Testing the inverse-Compton catastrophe scenario in the intra-day variable blazar S5 0716+71, III. Rapid and correlated flux density variability from radio to sub-mm bands

TL;DR

This study investigates rapid, correlated flux variability in blazar S5 0716+71 across radio to sub-mm bands, testing the inverse-Compton catastrophe scenario and confirming relativistic boosting as a key factor.

Contribution

It provides multi-frequency observational evidence that supports relativistic Doppler boosting as an explanation for extreme brightness temperatures in blazar jets.

Findings

Flux variability is intrinsic, not due to interstellar scintillation.

Brightness temperatures exceed the inverse-Compton limit by 3-4 orders of magnitude.

Relativistic Doppler factors are consistent with VLBI and X-ray data.

Abstract

The BL Lac object S5 0716+71 was observed in a global multi-frequency campaign to search for rapid and correlated flux density variability and signatures of an inverse-Compton (IC) catastrophe during the states of extreme apparent brightness temperatures. The observing campaign involved simultaneous monitoring at radio to IR/optical wavelengths centered around a 500-ks INTEGRAL pointing (November 10-17, 2003). We present the combined analysis and results of the cm- to sub-mm observations including a detailed study of the inter- to intra-day variability and spectral characteristics of 0716+714. We further constrain the variability brightness temperatures (T_B) and Doppler factors (delta) comparing the radio-bands with the hard X-ray emission (3-200 keV). 0716+714 was in an exceptionally high state (outburst) and different (slower) phase of short-term variability.

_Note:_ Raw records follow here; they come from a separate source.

/-! ### Every command -/

theorem keepsChannel_exec (i : Instr) : KeepsChannel (exec i) := by
  cases i with
  | powerOnReset dt => exact keepsChannel_powerOnReset dt
  | configBlockLoaded dt bytes => exact keepsChannel_configBlockLoaded dt bytes
  | contentCheckDone dt header clips cues => exact keepsChannel_contentCheckDone dt header clips cues
  | encEdge dt => exact keepsChannel_encEdge dt
  | captureOverflow dt => exact keepsChannel_captureOverflow dt
  | tagRecord dt span bytes => exact keepsChannel_tagRecord dt span bytes
  | tagIdleTimeout dt span => exact keepsChannel_tagIdleTimeout dt span
  | frameDiscarded dt bytes => exact keepsChannel_frameDiscarded dt bytes
  | duplicateId dt bytes => exact keepsChannel_duplicateId dt bytes
  | poseReceived dt bytes => exact keepsChannel_poseReceived dt bytes
  | cueReceived dt bytes => exact keepsChannel_cueReceived dt bytes
  | syncReceived dt bytes => exact keepsChannel_syncReceived dt bytes
  | checkReceived dt bytes => exact keepsChannel_checkReceived dt bytes
  | verdictReceived dt bytes => exact keepsChannel_verdictReceived dt bytes
  | dispatchReceived dt bytes => exact keepsChannel_dispatchReceived dt bytes
  | clearFaults dt bytes => exact keepsChannel_clearFaults dt bytes
  | clearPeer dt bytes => exact keepsChannel_clearPeer dt bytes
  | holdall dt bytes => exact keepsChannel_holdall dt bytes
  | resume dt bytes => exact keepsChannel_resume dt bytes
  | query dt bytes => exact keepsChannel_query dt bytes
  | statusReceived dt bytes => exact keepsChannel_statusReceived dt bytes
  | restart dt bytes => exact keepsChannel_restart dt bytes
  | attemptStart dt => exact keepsChannel_attemptStart dt
  | attemptSuccess dt => exact keepsChannel_attemptSuccess dt
  | collision dt => exact keepsChannel_collision dt
  | retryWaitExpiry dt => exact keepsChannel_retryWaitExpiry dt
  | deafTimerExpiry dt => exact keepsChannel_deafTimerExpiry dt
  | announceTimerExpiry dt => exact keepsChannel_announceTimerExpiry dt
  | neighbourAgeing dt peer => exact keepsChannel_neighbourAgeing dt peer
  | claimWindowExpiry dt => exact keepsChannel_claimWindowExpiry dt
  | drivePeriod dt => exact keepsChannel_drivePeriod dt
  | standstillTimerExpiry dt => exact keepsChannel_standstillTimerExpiry dt
  | overspeedTimerExpiry dt => exact keepsChannel_overspeedTimerExpiry dt
  | chainOpen dt => exact keepsChannel_chainOpen dt
  | chainClose dt => exact keepsChannel_chainClose dt
  | restartLineRequest dt => exact keepsChannel_restartLineRequest dt
  | restartLineReady dt => exact keepsChannel_restartLineReady dt
  | restraintScanTimerExpiry dt => exact keepsChannel_restraintScanTimerExpiry dt
  | scanEnd dt channels => exact keepsChannel_scanEnd dt channels
  | latchEdge dt latch high => exact keepsChannel_latchEdge dt latch high
  | latchSettleExpiry dt latch => exact keepsChannel_latchSettleExpiry dt latch
  | servoFrameStart dt => exact keepsChannel_servoFrameStart dt
  | guideLossExpiry dt => exact keepsChannel_guideLossExpiry dt
  | suspectTimerExpiry dt bar => exact keepsChannel_suspectTimerExpiry dt bar
  | spielRepeatExpiry dt => exact keepsChannel_spielRepeatExpiry dt
  | readComplete dt data => exact keepsChannel_readComplete dt data
  | sceneTimeReached dt scene => exact keepsChannel_sceneTimeReached dt scene
  | sceneClockExpiry dt scene => exact keepsChannel_sceneClockExpiry dt scene
  | showHoldExpiry dt => exact keepsChannel_showHoldExpiry dt
  | effectTimerExpiry dt line => exact keepsChannel_effectTimerExpiry dt line
  | outputPeriod dt => exact keepsChannel_outputPeriod dt
  | fadeEnd dt voice => exact keepsChannel_fadeEnd dt voice
  | lockedVoiceTick dt voice => exact keepsChannel_lockedVoiceTick dt voice
  | idleTimerExpiry dt => exact keepsChannel_idleTimerExpiry dt
  | wakeTimerExpiry dt => exact keepsChannel_wakeTimerExpiry dt
  | tagCharacterError dt span => exact keepsChannel_tagCharacterError dt span
  | tagExcessCharacters dt => exact keepsChannel_tagExcessCharacters dt
  | cdRise dt => exact keepsChannel_cdRise dt
  | cdFall dt => exact keepsChannel_cdFall dt
  | restartLineEdge dt high => exact keepsChannel_restartLineEdge dt high

/-- Settles O10: each command keeps the law (`keepsChannel_exec`), and the law does not read the queue of commands. -/
theorem stepKeepsChannelEntry : Obligations.StepKeepsChannelEntry := by
  unfold Obligations.StepKeepsChannelEntry
  intro s t hs h
  unfold step at h
  split at h
  · cases h
    exact hs
  · next c rest _ =>
    have taken : ChannelLaw { s with pending := rest } := hs
    exact keepsChannel_exec c _ t taken h

end Sys2Proof.Machine
end

section
/-! SUPPORT. O20, the transmit queue (R28). A full queue gives up the youngest displaceable frame of a class, which is the
last element that satisfies a test (`removeLast`); `displace` is told by where that frame stands in the queue, and
`placeFrame` has one equation for each outcome. -/

namespace Sys2Proof.Machine

/-! ### The last element that satisfies a test -/

section RemoveLast

variable {α : Type} {p : α → Bool}

theorem removeLast_eq_none {l : List α} (h : ∀ x ∈ l, p x = false) : removeLast p l = none := by
  induction l with
  | nil => rfl
  | cons x xs ih =>
    obtain ⟨head, tail⟩ := List.forall_mem_cons.1 h
    simp [removeLast, head, ih tail]

theorem removeLast_append_cons {g : α} {ys : List α} (hg : p g = true) (hys : ∀ x ∈ ys, p x = false) (xs : List α) :
    removeLast p (xs ++ g :: ys) = some (xs ++ ys) := by
  induction xs with
  | nil => simp [removeLast, removeLast_eq_none hys, hg]
  | cons x xs ih => simp [removeLast, ih]

end RemoveLast

/-! ### Displacing a frame -/

/-- No frame of class `k` in `r` can be displaced: each is under transmission. -/
def NoneDisplaceable (k : Nat) (r : List TxFrame) : Prop :=
  ∀ g ∈ r, g.status ≠ .onAir → g.body.cls ≠ k

/-- The frame that an offer places in the queue: new, with no attempt made. -/
def newFrame (dest : Nat) (body : TxBody) : TxFrame :=
  ⟨dest, body, 0, none, .queued⟩

theorem displaceable_iff (f : TxFrame) : f.displaceable = true ↔ f.status ≠ .onAir := by
  unfold TxFrame.displaceable
  cases f.status <;> simp

theorem NoneDisplaceable.displaceable_and_cls {k : Nat} {r : List TxFrame} (h : NoneDisplaceable k r) :
    ∀ g ∈ r, (g.displaceable && g.body.cls == k) = false := by
  intro g hg
  rw [Bool.and_eq_false_imp, displaceable_iff]
  exact fun free => beq_false_of_ne (h g hg free)

theorem displace_eq_none {k : Nat} {q : List TxFrame} (h : NoneDisplaceable k q) : displace k q = none :=
  removeLast_eq_none h.displaceable_and_cls

/-- The youngest displaceable frame of class `k` leaves its place; the rest keep their order. -/
theorem displace_append_cons {k : Nat} {g : TxFrame} {ys : List TxFrame} (free : g.status ≠ .onAir)
    (cls : g.body.cls = k) (h : NoneDisplaceable k ys) (xs : List TxFrame) :
    displace k (xs ++ g :: ys) = some (xs ++ ys) :=
  removeLast_append_cons (by simp [(displaceable_iff g).2 free, cls]) h.displaceable_and_cls xs

/-! ### Placing a frame -/

section Placing

variable {dest : Nat} {body : TxBody} {s : State} {r : List TxFrame}

/-- Without a POSE to replace an offered frame is placed by its class. -/
theorem offerFrame_eq_placeFrame (run : s.startUp.run = .run)
    (noPose : body.isPose = true → ∀ g ∈ s.channel.queue, g.body.isPose = false) :
    offerFrame dest body s = placeFrame dest body s := by
  unfold offerFrame
  rw [if_pos run]
  cases body with
  | verdict _ _ | status _ | cue _ => rfl
  | pose p =>
    have absent : (s.channel.queue.find? fun f => f.body.isPose) = none :=
      List.find?_eq_none.2 fun g hg => by simp [noPose rfl g hg]
    simp only [absent]

theorem placeFrame_of_room (room : s.channel.queue.length < 6) :
    placeFrame dest body s = mapQueue (fun q => q ++ [newFrame dest body]) s :=
  if_pos room

/-- R28: what a full queue gives up for an offered frame, class-2 frames first. -/
def displacedFor (cls : Nat) (q : List TxFrame) : Option (List TxFrame) :=
  match cls with
  | 0 => (displace 2 q).or (displace 1 q)
  | 2 => none
  | _ => displace 2 q
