-- ==== Sys2Proof/Word.lean ====
section
/-! DEFINITION. The word types of the spec (00_scope.md R7, R9). -/

namespace Sys2Proof

/-- An unsigned 8-bit value, 0 to 0xFF (R9). -/
abbrev Byte := BitVec 8

/-- An unsigned 16-bit value, 0 to 0xFFFF: a register pair, an address (R9). -/
abbrev Word := BitVec 16

end Sys2Proof
end

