/-- `CBTABLE` (R127, R130): the instruction of a byte after 0xCB. -/
def cbTable (op2 : Byte) : Instr :=
  match op2.toNat / 16 with
  | 0 => cbRow0 (op2.toNat % 16)
  | 1 => cbRow1 (op2.toNat % 16)
  | 2 => cbRow2 (op2.toNat % 16)
  | 3 => cbRow3 (op2.toNat % 16)
  | 4 => cbRow4 (op2.toNat % 16)
  | 5 => cbRow5 (op2.toNat % 16)
  | 6 => cbRow6 (op2.toNat % 16)
  | 7 => cbRow7 (op2.toNat % 16)
  | 8 => cbRow8 (op2.toNat % 16)
  | 9 => cbRow9 (op2.toNat % 16)
  | 10 => cbRowA (op2.toNat % 16)
  | 11 => cbRowB (op2.toNat % 16)
  | 12 => cbRowC (op2.toNat % 16)
  | 13 => cbRowD (op2.toNat % 16)
  | 14 => cbRowE (op2.toNat % 16)
  | _ => cbRowF (op2.toNat % 16)

/-- The opcode map, bytes 0x00 to 0x0F (R128). -/
def mainRow0 : Nat → Entry
  | 0 => .plain .nop
  | 1 => .imm16 .ldBcD16
  | 2 => .plain .ldMemBcA
  | 3 => .plain .incBc
  | 4 => .plain .incB
  | 5 => .plain .decB
  | 6 => .imm8 .ldBD8
  | 7 => .plain .rlca
  | 8 => .imm16 .ldMemA16Sp
  | 9 => .plain .addHlBc
  | 10 => .plain .ldAMemBc
  | 11 => .plain .decBc
  | 12 => .plain .incC
  | 13 => .plain .decC
  | 14 => .imm8 .ldCD8
  | _ => .plain .rrca

/-- The opcode map, bytes 0x10 to 0x1F (R128). -/
def mainRow1 : Nat → Entry
  | 0 => .imm8 .stop
  | 1 => .imm16 .ldDeD16
  | 2 => .plain .ldMemDeA
  | 3 => .plain .incDe
  | 4 => .plain .incD
  | 5 => .plain .decD
  | 6 => .imm8 .ldDD8
  | 7 => .plain .rla
  | 8 => .imm8 .jrE8
  | 9 => .plain .addHlDe
  | 10 => .plain .ldAMemDe
  | 11 => .plain .decDe
  | 12 => .plain .incE
  | 13 => .plain .decE
  | 14 => .imm8 .ldED8
  | _ => .plain .rra

/-- The opcode map, bytes 0x20 to 0x2F (R128). -/
def mainRow2 : Nat → Entry
  | 0 => .imm8 .jrNzE8
  | 1 => .imm16 .ldHlD16
  | 2 => .plain .ldMemHliA
  | 3 => .plain .incHl
  | 4 => .plain .incH
  | 5 => .plain .decH
  | 6 => .imm8 .ldHD8
  | 7 => .plain .daa
  | 8 => .imm8 .jrZE8
  | 9 => .plain .addHlHl
  | 10 => .plain .ldAMemHli
  | 11 => .plain .decHl
  | 12 => .plain .incL
  | 13 => .plain .decL
  | 14 => .imm8 .ldLD8
  | _ => .plain .cpl

/-- The opcode map, bytes 0x30 to 0x3F (R128). -/
def mainRow3 : Nat → Entry
  | 0 => .imm8 .jrNcE8
  | 1 => .imm16 .ldSpD16
  | 2 => .plain .ldMemHldA
  | 3 => .plain .incSp
  | 4 => .plain .incMemHl
  | 5 => .plain .decMemHl
  | 6 => .imm8 .ldMemHlD8
  | 7 => .plain .scf
  | 8 => .imm8 .jrCE8
  | 9 => .plain .addHlSp
  | 10 => .plain .ldAMemHld
  | 11 => .plain .decSp
  | 12 => .plain .incA
  | 13 => .plain .decA
  | 14 => .imm8 .ldAD8
  | _ => .plain .ccf

/-- The opcode map, bytes 0x40 to 0x4F (R128). -/
def mainRow4 : Nat → Entry
  | 0 => .plain .ldBB
  | 1 => .plain .ldBC
  | 2 => .plain .ldBD
  | 3 => .plain .ldBE
  | 4 => .plain .ldBH
  | 5 => .plain .ldBL
  | 6 => .plain .ldBMemHl
  | 7 => .plain .ldBA
  | 8 => .plain .ldCB
  | 9 => .plain .ldCC
  | 10 => .plain .ldCD
  | 11 => .plain .ldCE
  | 12 => .plain .ldCH
  | 13 => .plain .ldCL
  | 14 => .plain .ldCMemHl
  | _ => .plain .ldCA

/-- The opcode map, bytes 0x50 to 0x5F (R128). -/
def mainRow5 : Nat → Entry
  | 0 => .plain .ldDB
  | 1 => .plain .ldDC
  | 2 => .plain .ldDD
  | 3 => .plain .ldDE
  | 4 => .plain .ldDH
  | 5 => .plain .ldDL
  | 6 => .plain .ldDMemHl
  | 7 => .plain .ldDA
  | 8 => .plain .ldEB
  | 9 => .plain .ldEC
  | 10 => .plain .ldED
  | 11 => .plain .ldEE
  | 12 => .plain .ldEH
  | 13 => .plain .ldEL
  | 14 => .plain .ldEMemHl
  | _ => .plain .ldEA

/-- The opcode map, bytes 0x60 to 0x6F (R128). -/
def mainRow6 : Nat → Entry
  | 0 => .plain .ldHB
  | 1 => .plain .ldHC
  | 2 => .plain .ldHD
  | 3 => .plain .ldHE
  | 4 => .plain .ldHH
  | 5 => .plain .ldHL
  | 6 => .plain .ldHMemHl
  | 7 => .plain .ldHA
  | 8 => .plain .ldLB
  | 9 => .plain .ldLC
  | 10 => .plain .ldLD
  | 11 => .plain .ldLE
  | 12 => .plain .ldLH
  | 13 => .plain .ldLL
  | 14 => .plain .ldLMemHl
  | _ => .plain .ldLA

/-- The opcode map, bytes 0x70 to 0x7F (R128). -/
def mainRow7 : Nat → Entry
  | 0 => .plain .ldMemHlB
  | 1 => .plain .ldMemHlC
  | 2 => .plain .ldMemHlD
  | 3 => .plain .ldMemHlE
  | 4 => .plain .ldMemHlH
  | 5 => .plain .ldMemHlL
  | 6 => .plain .halt
  | 7 => .plain .ldMemHlA
  | 8 => .plain .ldAB
  | 9 => .plain .ldAC
  | 10 => .plain .ldAD
  | 11 => .plain .ldAE
  | 12 => .plain .ldAH
  | 13 => .plain .ldAL
  | 14 => .plain .ldAMemHl
  | _ => .plain .ldAA

/-- The opcode map, bytes 0x80 to 0x8F (R128). -/
def mainRow8 : Nat → Entry
  | 0 => .plain .addAB
  | 1 => .plain .addAC
  | 2 => .plain .addAD
  | 3 => .plain .addAE
  | 4 => .plain .addAH
  | 5 => .plain .addAL
  | 6 => .plain .addAMemHl
  | 7 => .plain .addAA
  | 8 => .plain .adcAB
  | 9 => .plain .adcAC
  | 10 => .plain .adcAD
  | 11 => .plain .adcAE
  | 12 => .plain .adcAH
  | 13 => .plain .adcAL
  | 14 => .plain .adcAMemHl
  | _ => .plain .adcAA

/-- The opcode map, bytes 0x90 to 0x9F (R128). -/
def mainRow9 : Nat → Entry
  | 0 => .plain .subB
  | 1 => .plain .subC
  | 2 => .plain .subD
  | 3 => .plain .subE
  | 4 => .plain .subH
  | 5 => .plain .subL
  | 6 => .plain .subMemHl
  | 7 => .plain .subA
  | 8 => .plain .sbcAB
  | 9 => .plain .sbcAC
  | 10 => .plain .sbcAD
  | 11 => .plain .sbcAE
  | 12 => .plain .sbcAH
  | 13 => .plain .sbcAL
  | 14 => .plain .sbcAMemHl
  | _ => .plain .sbcAA

/-- The opcode map, bytes 0xA0 to 0xAF (R128). -/
def mainRowA : Nat → Entry
  | 0 => .plain .andB
  | 1 => .plain .andC
  | 2 => .plain .andD
  | 3 => .plain .andE
  | 4 => .plain .andH
  | 5 => .plain .andL
  | 6 => .plain .andMemHl
  | 7 => .plain .andA
  | 8 => .plain .xorB
  | 9 => .plain .xorC
  | 10 => .plain .xorD
  | 11 => .plain .xorE
  | 12 => .plain .xorH
  | 13 => .plain .xorL
  | 14 => .plain .xorMemHl
  | _ => .plain .xorA

/-- The opcode map, bytes 0xB0 to 0xBF (R128). -/
def mainRowB : Nat → Entry
  | 0 => .plain .orB
  | 1 => .plain .orC
  | 2 => .plain .orD
  | 3 => .plain .orE
  | 4 => .plain .orH
  | 5 => .plain .orL
  | 6 => .plain .orMemHl
  | 7 => .plain .orA
  | 8 => .plain .cpB
  | 9 => .plain .cpC
  | 10 => .plain .cpD
  | 11 => .plain .cpE
  | 12 => .plain .cpH
  | 13 => .plain .cpL
  | 14 => .plain .cpMemHl
  | _ => .plain .cpA

/-- The opcode map, bytes 0xC0 to 0xCF (R128). -/
def mainRowC : Nat → Entry
  | 0 => .plain .retNz
  | 1 => .plain .popBc
  | 2 => .imm16 .jpNzA16
  | 3 => .imm16 .jpA16
  | 4 => .imm16 .callNzA16
  | 5 => .plain .pushBc
  | 6 => .imm8 .addAD8
  | 7 => .plain .rst00
  | 8 => .plain .retZ
  | 9 => .plain .ret
  | 10 => .imm16 .jpZA16
  | 11 => .imm8 cbTable
  | 12 => .imm16 .callZA16
  | 13 => .imm16 .callA16
  | 14 => .imm8 .adcAD8
  | _ => .plain .rst08

/-- The opcode map, bytes 0xD0 to 0xDF (R128). -/
def mainRowD : Nat → Entry
  | 0 => .plain .retNc
  | 1 => .plain .popDe
  | 2 => .imm16 .jpNcA16
  | 3 => .plain (.unassigned 0xD3)
  | 4 => .imm16 .callNcA16
  | 5 => .plain .pushDe
  | 6 => .imm8 .subD8
  | 7 => .plain .rst10
  | 8 => .plain .retC
  | 9 => .plain .reti
  | 10 => .imm16 .jpCA16
  | 11 => .plain (.unassigned 0xDB)
  | 12 => .imm16 .callCA16
  | 13 => .plain (.unassigned 0xDD)
  | 14 => .imm8 .sbcAD8
  | _ => .plain .rst18

/-- The opcode map, bytes 0xE0 to 0xEF (R128). -/
def mainRowE : Nat → Entry
  | 0 => .imm8 .ldhMemA8A
  | 1 => .plain .popHl
  | 2 => .plain .ldMemCA
  | 3 => .plain (.unassigned 0xE3)
  | 4 => .plain (.unassigned 0xE4)
  | 5 => .plain .pushHl
  | 6 => .imm8 .andD8
  | 7 => .plain .rst20
  | 8 => .imm8 .addSpE8
  | 9 => .plain .jpHl
  | 10 => .imm16 .ldMemA16A
  | 11 => .plain (.unassigned 0xEB)
  | 12 => .plain (.unassigned 0xEC)
  | 13 => .plain (.unassigned 0xED)
  | 14 => .imm8 .xorD8
  | _ => .plain .rst28

/-- The opcode map, bytes 0xF0 to 0xFF (R128). -/
def mainRowF : Nat → Entry
  | 0 => .imm8 .ldhAMemA8
  | 1 => .plain .popAf
  | 2 => .plain .ldAMemC
  | 3 => .plain .di
  | 4 => .plain (.unassigned 0xF4)
  | 5 => .plain .pushAf
  | 6 => .imm8 .orD8
  | 7 => .plain .rst30
  | 8 => .imm8 .ldHlSpE8
  | 9 => .plain .ldSpHl
  | 10 => .imm16 .ldAMemA16
  | 11 => .plain .ei
  | 12 => .plain (.unassigned 0xFC)
  | 13 => .plain (.unassigned 0xFD)
  | 14 => .imm8 .cpD8
  | _ => .plain .rst38

/-- `OPTABLE` (40_dispatch.md R162), less its costs: the entry of an opcode byte. The entry of 0xCB reads the
second byte and gives that byte's instruction of the extended table (R127). -/
def mainTable (op : Byte) : Entry :=
  match op.toNat / 16 with
  | 0 => mainRow0 (op.toNat % 16)
  | 1 => mainRow1 (op.toNat % 16)
  | 2 => mainRow2 (op.toNat % 16)
  | 3 => mainRow3 (op.toNat % 16)
  | 4 => mainRow4 (op.toNat % 16)
  | 5 => mainRow5 (op.toNat % 16)
  | 6 => mainRow6 (op.toNat % 16)
  | 7 => mainRow7 (op.toNat % 16)
  | 8 => mainRow8 (op.toNat % 16)
  | 9 => mainRow9 (op.toNat % 16)
  | 10 => mainRowA (op.toNat % 16)
  | 11 => mainRowB (op.toNat % 16)
  | 12 => mainRowC (op.toNat % 16)
  | 13 => mainRowD (op.toNat % 16)
  | 14 => mainRowE (op.toNat % 16)
  | _ => mainRowF (op.toNat % 16)

/-- The decoder: the instruction at the head of a list of bytes, and the rest of the list. -/
def decode : List Byte → Except DecodeError (Instr × List Byte)
  | [] => .error .noBytes
  | op :: rest => (mainTable op).read op rest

The flux density variability in the cm- to mm-bands is dominated by a correlated, ~4 day time scale amplitude increase of up to ~35% systematically more pronounced towards shorter wavelengths. This contradicts expectations from standard interstellar scintillation (ISS) and suggests a source-intrinsic origin of the variability. The derived lower limits to T_B exceed the 10^12 K IC-limit by up to 3-4 orders of magnitude. Assuming relativistic boosting, we obtain robust and self-consistent lower limits of delta >= 5-33, in good agreement with delta_VLBI obtained from VLBI studies and the IC-Doppler factors delta_IC > 14-16 obtained from the INTEGRAL data. Since a strong contribution from ISS can be excluded and a simultaneous IC catastrophe was not observed, we conclude that relativistic Doppler boosting naturally explains the apparent violation of the theoretical limits within standard synchrotron-self-Compton (SSC) jet models of AGN.